-- ==== Sys2Proof/Laws/State.lean ====
section
/-! SUPPORT. What each update of State leaves as it was, field by field, and what its rows read as afterwards. -/

namespace Sys2Proof.Machine

/-! ## Replacing the executing fragment changes nothing else -/

@[simp] theorem State.setFr_inputs (s : State) (f : Frag) : (s.setFr f).inputs = s.inputs := rfl
@[simp] theorem State.setFr_cur (s : State) (f : Frag) : (s.setFr f).cur = s.cur := rfl
@[simp] theorem State.setFr_stalled (s : State) (f : Frag) : (s.setFr f).stalled = s.stalled := rfl
@[simp] theorem State.setFr_deferring (s : State) (f : Frag) : (s.setFr f).deferring = s.deferring := rfl
@[simp] theorem State.setFr_fresh (s : State) (f : Frag) : (s.setFr f).fresh = s.fresh := rfl
@[simp] theorem State.setFr_cycle (s : State) (f : Frag) : (s.setFr f).cycle = s.cycle := rfl
@[simp] theorem State.setFr_tick (s : State) (f : Frag) : (s.setFr f).tick = s.tick := rfl
@[simp] theorem State.setFr_refills (s : State) (f : Frag) : (s.setFr f).refills = s.refills := rfl
@[simp] theorem State.setFr_chip (s : State) (f : Frag) : (s.setFr f).chip = s.chip := rfl
@[simp] theorem State.setFr_waves (s : State) (f : Frag) : (s.setFr f).waves = s.waves := rfl
@[simp] theorem State.setFr_tasks (s : State) (f : Frag) : (s.setFr f).tasks = s.tasks := rfl
@[simp] theorem State.setFr_cores (s : State) (f : Frag) : (s.setFr f).cores = s.cores := rfl
@[simp] theorem State.setFr_operators (s : State) (f : Frag) : (s.setFr f).operators = s.operators := rfl
@[simp] theorem State.setFr_seats (s : State) (f : Frag) : (s.setFr f).seats = s.seats := rfl
@[simp] theorem State.setFr_slotMap (s : State) (f : Frag) : (s.setFr f).slotMap = s.slotMap := rfl
@[simp] theorem State.setFr_tiles (s : State) (f : Frag) : (s.setFr f).tiles = s.tiles := rfl
@[simp] theorem State.setFr_groups (s : State) (f : Frag) : (s.setFr f).groups = s.groups := rfl
@[simp] theorem State.setFr_banks (s : State) (f : Frag) : (s.setFr f).banks = s.banks := rfl
@[simp] theorem State.setFr_accs (s : State) (f : Frag) : (s.setFr f).accs = s.accs := rfl
@[simp] theorem State.setFr_copies (s : State) (f : Frag) : (s.setFr f).copies = s.copies := rfl
@[simp] theorem State.setFr_images (s : State) (f : Frag) : (s.setFr f).images = s.images := rfl
@[simp] theorem State.setFr_churns (s : State) (f : Frag) : (s.setFr f).churns = s.churns := rfl
@[simp] theorem State.setFr_churnRes (s : State) (f : Frag) : (s.setFr f).churnRes = s.churnRes := rfl
@[simp] theorem State.setFr_rounds (s : State) (f : Frag) : (s.setFr f).rounds = s.rounds := rfl
@[simp] theorem State.setFr_queues (s : State) (f : Frag) : (s.setFr f).queues = s.queues := rfl
@[simp] theorem State.setFr_flights (s : State) (f : Frag) : (s.setFr f).flights = s.flights := rfl
@[simp] theorem State.setFr_returns (s : State) (f : Frag) : (s.setFr f).returns = s.returns := rfl
@[simp] theorem State.setFr_streams (s : State) (f : Frag) : (s.setFr f).streams = s.streams := rfl
@[simp] theorem State.setFr_inUse (s : State) (f : Frag) : (s.setFr f).inUse = s.inUse := rfl
@[simp] theorem State.setFr_sendSeq (s : State) (f : Frag) : (s.setFr f).sendSeq = s.sendSeq := rfl
@[simp] theorem State.setFr_peerSeq (s : State) (f : Frag) : (s.setFr f).peerSeq = s.peerSeq := rfl
@[simp] theorem State.setFr_chains (s : State) (f : Frag) : (s.setFr f).chains = s.chains := rfl
@[simp] theorem State.setFr_routes (s : State) (f : Frag) : (s.setFr f).routes = s.routes := rfl
@[simp] theorem State.setFr_portsDown (s : State) (f : Frag) : (s.setFr f).portsDown = s.portsDown := rfl
@[simp] theorem State.setFr_bridgesDown (s : State) (f : Frag) : (s.setFr f).bridgesDown = s.bridgesDown := rfl
@[simp] theorem State.setFr_routeLost (s : State) (f : Frag) : (s.setFr f).routeLost = s.routeLost := rfl
@[simp] theorem State.setFr_routeTimeout (s : State) (f : Frag) : (s.setFr f).routeTimeout = s.routeTimeout := rfl
@[simp] theorem State.setFr_tickRoot (s : State) (f : Frag) : (s.setFr f).tickRoot = s.tickRoot := rfl
@[simp] theorem State.setFr_synced (s : State) (f : Frag) : (s.setFr f).synced = s.synced := rfl
@[simp] theorem State.setFr_opened (s : State) (f : Frag) : (s.setFr f).opened = s.opened := rfl
@[simp] theorem State.setFr_tickOff (s : State) (f : Frag) : (s.setFr f).tickOff = s.tickOff := rfl
@[simp] theorem State.setFr_slewed (s : State) (f : Frag) : (s.setFr f).slewed = s.slewed := rfl
@[simp] theorem State.setFr_walks (s : State) (f : Frag) : (s.setFr f).walks = s.walks := rfl
@[simp] theorem State.setFr_fetched (s : State) (f : Frag) : (s.setFr f).fetched = s.fetched := rfl
@[simp] theorem State.setFr_lastTask (s : State) (f : Frag) : (s.setFr f).lastTask = s.lastTask := rfl
@[simp] theorem State.setFr_asks (s : State) (f : Frag) : (s.setFr f).asks = s.asks := rfl
@[simp] theorem State.setFr_bar2 (s : State) (f : Frag) : (s.setFr f).bar2 = s.bar2 := rfl
@[simp] theorem State.setFr_replies (s : State) (f : Frag) : (s.setFr f).replies = s.replies := rfl
@[simp] theorem State.setFr_mem (s : State) (f : Frag) : (s.setFr f).mem = s.mem := rfl
@[simp] theorem State.setFr_tlb (s : State) (f : Frag) : (s.setFr f).tlb = s.tlb := rfl
@[simp] theorem State.setFr_ats (s : State) (f : Frag) : (s.setFr f).ats = s.ats := rfl
@[simp] theorem State.setFr_hostAtomics (s : State) (f : Frag) : (s.setFr f).hostAtomics = s.hostAtomics := rfl
@[simp] theorem State.setFr_unreachable (s : State) (f : Frag) : (s.setFr f).unreachable = s.unreachable := rfl
@[simp] theorem State.setFr_accesses (s : State) (f : Frag) : (s.setFr f).accesses = s.accesses := rfl
@[simp] theorem State.setFr_notices (s : State) (f : Frag) : (s.setFr f).notices = s.notices := rfl
@[simp] theorem State.setFr_records (s : State) (f : Frag) : (s.setFr f).records = s.records := rfl
@[simp] theorem State.setFr_contexts (s : State) (f : Frag) : (s.setFr f).contexts = s.contexts := rfl
@[simp] theorem State.setFr_hostQueues (s : State) (f : Frag) : (s.setFr f).hostQueues = s.hostQueues := rfl
@[simp] theorem State.setFr_msixDue (s : State) (f : Frag) : (s.setFr f).msixDue = s.msixDue := rfl
@[simp] theorem State.setFr_msixLast (s : State) (f : Frag) : (s.setFr f).msixLast = s.msixLast := rfl
@[simp] theorem State.setFr_hostWorks (s : State) (f : Frag) : (s.setFr f).hostWorks = s.hostWorks := rfl
@[simp] theorem State.setFr_lastOper (s : State) (f : Frag) : (s.setFr f).lastOper = s.lastOper := rfl
@[simp] theorem State.setFr_churnReqs (s : State) (f : Frag) : (s.setFr f).churnReqs = s.churnReqs := rfl
@[simp] theorem State.setFr_sharedKeys (s : State) (f : Frag) : (s.setFr f).sharedKeys = s.sharedKeys := rfl
@[simp] theorem State.setFr_launches (s : State) (f : Frag) : (s.setFr f).launches = s.launches := rfl
@[simp] theorem State.setFr_runList (s : State) (f : Frag) : (s.setFr f).runList = s.runList := rfl
@[simp] theorem State.setFr_throttles (s : State) (f : Frag) : (s.setFr f).throttles = s.throttles := rfl
@[simp] theorem State.setFr_control (s : State) (f : Frag) : (s.setFr f).control = s.control := rfl
@[simp] theorem State.setFr_ras (s : State) (f : Frag) : (s.setFr f).ras = s.ras := rfl
@[simp] theorem State.setFr_power (s : State) (f : Frag) : (s.setFr f).power = s.power := rfl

> _GOAL OF THE EXERCISE_: Everything from the line with "s.ats := rfl" through the line with "s.notices := rfl" in the listing above must be retyped exactly, with nothing added.

> _COMPLETED EXERCISE_:
@[simp] theorem State.setFr_ats (s : State) (f : Frag) : (s.setFr f).ats = s.ats := rfl
@[simp] theorem State.setFr_hostAtomics (s : State) (f : Frag) : (s.setFr f).hostAtomics = s.hostAtomics := rfl
@[simp] theorem State.setFr_unreachable (s : State) (f : Frag) : (s.setFr f).unreachable = s.unreachable := rfl
@[simp] theorem State.setFr_accesses (s : State) (f : Frag) : (s.setFr f).accesses = s.accesses := rfl
@[simp] theorem State.setFr_notices (s : State) (f : Frag) : (s.setFr f).notices = s.notices := rfl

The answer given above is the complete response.